Adam Bugarija

Personal information
- Date of birth: 22 February 2005 (age 21)
- Place of birth: Baulkham Hills, New South Wales, Australia
- Height: 1.74 m (5 ft 9 in)
- Position: Midfielder

Team information
- Current team: Sydney Olympic
- Number: 21

Youth career
- Sydney United
- –2023: Dinamo Zagreb
- 2023–2024: Western Sydney Wanderers

Senior career*
- Years: Team / Apps / (Gls)
- 2023–2024: Western Sydney Wanderers NPL / 28 / (9)
- 2024–2026: Perth Glory / 17 / (1)
- 2026–: → Marconi Stallions (loan) / 11 / (1)
- 2026–: Sydney Olympic / 9 / (1)

International career^{‡}
- 2024: Australia U19 / 3 / (0)
- 2024–: Australia U20 / 6 / (4)

= Adam Bugarija =

Australian soccer player (born 2005)

Adam Bugarija Cardeno (/hr/, /es/; born 22 February 2005) is an Australian soccer player who plays as a midfielder for Sydney Olympic in the National Premier Leagues NSW.

==Club career==
Born in Baulkham Hills in New South Wales, Bugarija was a youth player at Sydney United and played for two years at Dinamo Zagreb in Croatia before returning to Sydney to play for Western Sydney Wanderers in 2023.

Bugarija played for Western Sydney Wanderers' reserve team in the National Premier Leagues NSW before joining fellow A-League Men team Perth Glory on a three-year deal in June 2024, having been convinced to join by director of football Stan Lazaridis. He made his debut on 3 August in the round of 32 of the Australia Cup, at home to Melbourne City; coming on in the 70th minute, he scored the equaliser as the match finished 4–4 in regulation time, with the Western Australian side scoring the winning goal in extra time.

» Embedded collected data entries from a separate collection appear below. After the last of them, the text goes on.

/-- Codes on memories, the field test's slots, steps and results, and the watchdog. On a live part. A word with a
single-bit error is corrected: its count rises and nothing else changes. An uncorrectable word of the near store is
counted and reported and marks its line poisoned; the bytes stay. A slot of the field test, and the end of a test's
wait, are called for the coming boundary where they fall due there, and nothing changes within the beat (the model's
choice, log entry 3); a slot opens only while it is enabled and no test runs, for the pending cluster. A step is
made at most once in a beat, forced or in a beat in which the cluster is idle, up to sixteen. A pass records the
coming beat; a failure counts, reports and makes the cluster suspect. A wait that has passed forces the remaining
steps. A repair with a good source clears the damage with one event; without one the event says so, and the pair
waits for a load. The watchdog stops the firmware and raises its event. (14_integrity.md R402; 14_integrity.md R403;
14_integrity.md R405; 14_integrity.md R419; 14_integrity.md R420; 14_integrity.md R421; 14_integrity.md R426;
14_integrity.md R431; 04_station_programming.md R96) -/
def Obligations.PatrolsFieldTestsAndWatchdog : Prop :=
  ∀ s : State, s.live = true →
    (∀ mem die addr, mem ≤ 15 → die < 2 → mem ≠ 5 → mem ≠ 6 → mem ≠ 7 →
      ∃ t, exec (.patrolRead mem die addr .single) s = .next t
        ∧ t.fld .intEcc (2 * mem + die) 63 32 = Nat.min (2 ^ 32 - 1) (s.fld .intEcc (2 * mem + die) 63 32 + 1)
        ∧ (∀ j m, j.off m / 8 ≠ RegKind.intEcc.off (2 * mem + die) / 8 → t.reg j m = s.reg j m)
        ∧ t = { s with regs := { s.regs with eff := t.regs.eff } })
    ∧ (∀ die addr, die < 2 → addr < 2 ^ 25 →
      ∃ t, exec (.patrolRead 3 die addr .double) s = .next t ∧ t.poisoned .near (addr / 64) = true
        ∧ (∀ l, l ≠ addr / 64 → t.poisoned .near l = s.poisoned .near l) ∧ t.mem.near = s.mem.near
        ∧ t.mem.spine = s.mem.spine
        ∧ t.fld .intEcc (6 + die) 31 16 = Nat.min 65535 (s.fld .intEcc (6 + die) 31 16 + 1)
        ∧ t.out = s.out ++ [.event .ecc [3, die, addr]] ∧ t.host.outbox.length = s.host.outbox.length + 1)
    ∧ (s.flag .intFtCfg 0 63 = false → exec .fieldTestSlot s = .next s)
    ∧ (∀ at_, s.flag .intFtCfg 0 63 = true → s.time.testAt = some at_ →
      exec .fieldTestSlot s = .next (if at_ ≤ s.comingNs then s.call .fieldTestSlot true else s))
    ∧ (s.flag .intFtCfg 0 63 = false ∨ s.red.ft.cur.isSome = true → s.ftSlot = s)
    ∧ (∀ c, s.flag .intFtCfg 0 63 = true → s.red.ft.cur = none → s.red.ft.pend = [c] → s.clusterActive c = true →
      s.ftSlot = s.setFt fun f => { f with cur := some c, forced := false, steps := 0, pend := [], startAt := s.beat.bc, stepped := false })
    ∧ (∀ c idle, s.red.ft.cur = some c → s.red.ft.stepped = false → s.red.ft.steps < 16 →
      (s.red.ft.forced = true ∨ (idle = true ∧ s.inUse c = 0) →
        exec (.fieldTestStep idle) s = .next (s.setFt fun f => { f with steps := f.steps + 1, stepped := true }))
      ∧ (s.red.ft.forced = false → idle = false ∨ s.inUse c ≠ 0 → exec (.fieldTestStep idle) s = .next s))
    ∧ (s.red.ft.stepped = true → ∀ idle, exec (.fieldTestStep idle) s = .next s)
    ∧ (∀ c pass, s.red.ft.cur = some c → 16 ≤ s.red.ft.steps → c < 768 →
      ∃ t, exec (.fieldTestResult pass) s = .next t ∧ t.red.ft.cur = none ∧ t.red.ft.steps = 0 ∧ t.mem = s.mem
        ∧ (pass = true → t.fld .intClu c 31 0 = (s.beat.now + 1) % 2 ^ 32 ∧ t.out = s.out ∧ t.host = s.host)
        ∧ (pass = false → t.red.suspect = s.red.suspect ++ [c] ∧ t.host.outbox.length = s.host.outbox.length + 1
            ∧ t.fld .intClu c 41 34 = Nat.min 255 (s.fld .intClu c 41 34 + 1)
            ∧ t.fld .intClu c 31 0 = s.fld .intClu c 31 0))
    ∧ (s.red.ft.cur.isSome = true → s.red.ft.forced = false → s.red.ft.steps < 16 →
      (s.red.ft.startAt + msBeats s.ftWait ≤ s.beat.bc + 1 → exec .testWaitExpiry s = .next (s.call .testWaitExpiry true))
      ∧ (s.red.ft.startAt + msBeats s.ftWait ≤ s.beat.bc → s.testWait = s.setFt fun f => { f with forced := true }))
    ∧ (s.red.ft.cur = none → exec .testWaitExpiry s = .next s ∧ ∀ pass, exec (.fieldTestResult pass) s = .next s)
    ∧ (∀ d : Damage, d.pipe < 64 → d.station < 9 → d.bank < 2 → s.stn.damage = [d] →
      (d.given = true → exec (.progMemRepairDone d.pipe d.station d.bank d.addr) s = .next s)
      ∧ (d.given = false → s.goodSource d = true → exec (.progMemRepairDone d.pipe d.station d.bank d.addr) s
        = .next (({ s with stn := { s.stn with damage := [] } }).raise .progMem [d.pipe, d.station, d.bank, d.addr, 1]))
      ∧ (d.given = false → s.goodSource d = false → exec (.progMemRepairDone d.pipe d.station d.bank d.addr) s
        = .next (({ s with stn := { s.stn with damage := [{ d with given := true }] } }).raise .progMem
            [d.pipe, d.station, d.bank, d.addr, 0])))
    ∧ (s.boot.running = false → exec .watchdogExpiry s = .next s)
    ∧ (s.boot.running = true → s.boot.trial = false →
      ∃ t, exec .watchdogExpiry s = .next t ∧ t.boot.running = false ∧ .event .watchdog [s.beat.now] ∈ t.out
        ∧ t.regs = s.regs ∧ t.mem = s.mem ∧ t.q = s.q ∧ t.coll = s.coll ∧ t.part = s.part)
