theorem NamesUnits.writeSlotDone (image : Option (List Byte)) (sigOk : Bool) (flashOk : Bool) :
    Statement (.writeSlotDone image sigOk flashOk) := units_nil _

theorem NamesUnits.activate :
    Statement (.activate) := units_nil _

theorem NamesUnits.confirm :
    Statement (.confirm) := units_nil _

theorem NamesUnits.svnCommit :
    Statement (.svnCommit) := units_nil _

theorem NamesUnits.trialTimeout :
    Statement (.trialTimeout) := units_nil _

theorem NamesUnits.getVersion :
    Statement (.getVersion) := units_nil _

theorem NamesUnits.getCapabilities :
    Statement (.getCapabilities) := units_nil _

theorem NamesUnits.negotiateAlgorithms :
    Statement (.negotiateAlgorithms) := units_nil _

theorem NamesUnits.getDigests :
    Statement (.getDigests) := units_nil _

theorem NamesUnits.getCertificate (slot : Nat) (off : Nat) (len : Nat) :
    Statement (.getCertificate slot off len) := units_nil _

theorem NamesUnits.challenge (slot : Nat) (nonce : List Byte) :
    Statement (.challenge slot nonce) := units_nil _

theorem NamesUnits.getMeasurements (index : Nat) (signed : Bool) (nonce : List Byte) :
    Statement (.getMeasurements index signed nonce) := units_nil _

theorem NamesUnits.respondIfReady (token : Nat) :
    Statement (.respondIfReady token) := units_nil _

theorem NamesUnits.tableDigestWalkDone :
    Statement (.tableDigestWalkDone) := units_nil _

theorem NamesUnits.extest :
    Statement (.extest) := units_nil _

theorem NamesUnits.idcode :
    Statement (.idcode) := units_nil _

theorem NamesUnits.samplePreload (sampled : Nat) :
    Statement (.samplePreload sampled) := units_nil _

theorem NamesUnits.extestPulse :
    Statement (.extestPulse) := units_nil _

theorem NamesUnits.extestTrain :
    Statement (.extestTrain) := units_nil _

theorem NamesUnits.clamp :
    Statement (.clamp) := units_nil _

theorem NamesUnits.highz :
    Statement (.highz) := units_nil _

theorem NamesUnits.ecid :
    Statement (.ecid) := units_nil _

theorem NamesUnits.bypass :
    Statement (.bypass) := units_nil _

theorem NamesUnits.tapReset :
    Statement (.tapReset) := units_nil _

theorem NamesUnits.trefLost :
    Statement (.trefLost) := units_nil _

theorem NamesUnits.trefRestore :
    Statement (.trefRestore) := units_nil _

theorem NamesUnits.vaonFall :
    Statement (.vaonFall) := units_nil _

theorem NamesUnits.perstNRelease (bootSrc : Bool) :
    Statement (.perstNRelease bootSrc) := units_nil _

theorem NamesUnits.sleepComparatorFire :
    Statement (.sleepComparatorFire) := units_nil _

theorem NamesUnits.pfcPauseExpiry (port : Nat) (cls : Nat) :
    Statement (.pfcPauseExpiry port cls) := fun h => units_two (of_decide_eq_true h).1 (of_decide_eq_true h).2

theorem NamesUnits.laserSettled (engine : Nat) :
    Statement (.laserSettled engine) := fun h => units_one (of_decide_eq_true h)

theorem NamesUnits.controllerSend (words : List Word) :
    Statement (.controllerSend words) := units_nil _

theorem NamesUnits.pcieLinkTrained (speed : Nat) (width : Nat) (flit : Bool) :
    Statement (.pcieLinkTrained speed width flit) := units_nil _

theorem NamesUnits.unsupportedSpdmRequest (code : Nat) :
    Statement (.unsupportedSpdmRequest code) := units_nil _

theorem NamesUnits.moduleHotRefresh (channel : Nat) (temp : Nat) :
    Statement (.moduleHotRefresh channel temp) := fun h => units_one (of_decide_eq_true h).1

theorem NamesUnits.thermalWarningRearm (unit : Nat) :
    Statement (.thermalWarningRearm unit) := fun h => units_one (of_decide_eq_true h)

theorem NamesUnits.vectorUnmask (entry : Option Nat) (addr : Word) (data : Word) :
    Statement (.vectorUnmask entry addr data) := units_nil _

end Laws

end Sys2Proof
end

In the next round 25 days later away to Moreton City Excelsior of the National Premier Leagues Queensland, he was sent off for two yellow cards in 42 minutes in a 3–2 loss.

Bugarija made his A-League debut on 20 October as the season opened with a 6–1 loss away to Macarthur. He came on as a half-time substitute and scored a consolation goal. He was one of 18 teenagers in the league, a record for an opening day of the league season.

On 29 January 2026, Bugarija joined National Premier Leagues NSW side Marconi Stallions on loan from Perth Glory.

==International career==
In July 2024, Bugarija was called up by the Australia under-19 team for the 2024 ASEAN U-19 Boys Championship in Indonesia. Five months later, he was one of three Perth Glory teammates called up for the 2025 AFC U-20 Asian Cup in China. He was an unused substitute as Australia won the title for the first time, defeating Saudi Arabia in the final.